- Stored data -
-- ==== Sys2Proof/Machine/Operands.lean ====
section
/-! DEFINITION. The operand forms (spec/30_encoding.md R52, R53): a register index byte and an immediate byte. -/

namespace Sys2Proof.Machine

/-- A register operand: the whole byte as an unsigned number, valid when 0 to 7, never masked (R11, R12, R52). -/
def regIndex (i : Byte) : Except FaultRecord (Fin 8) :=
  if h : i.toNat < 8 then .ok ⟨i.toNat, h⟩ else .error ⟨.invalidRegister, i.toNat⟩

/-- The one immediate: LDI's `operand_b`, `zext_REGW` of the byte (R53). -/
def immediate (b : Byte) : RegWord := b.setWidth 8

end Sys2Proof.Machine
end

- Work item -
Copy out the lines of the data where the string "immediate" occurs.

- Written response -
/-! DEFINITION. The operand forms (spec/30_encoding.md R52, R53): a register index byte and an immediate byte. -/
/-- The one immediate: LDI's `operand_b`, `zext_REGW` of the byte (R53). -/
def immediate (b : Byte) : RegWord := b.setWidth 8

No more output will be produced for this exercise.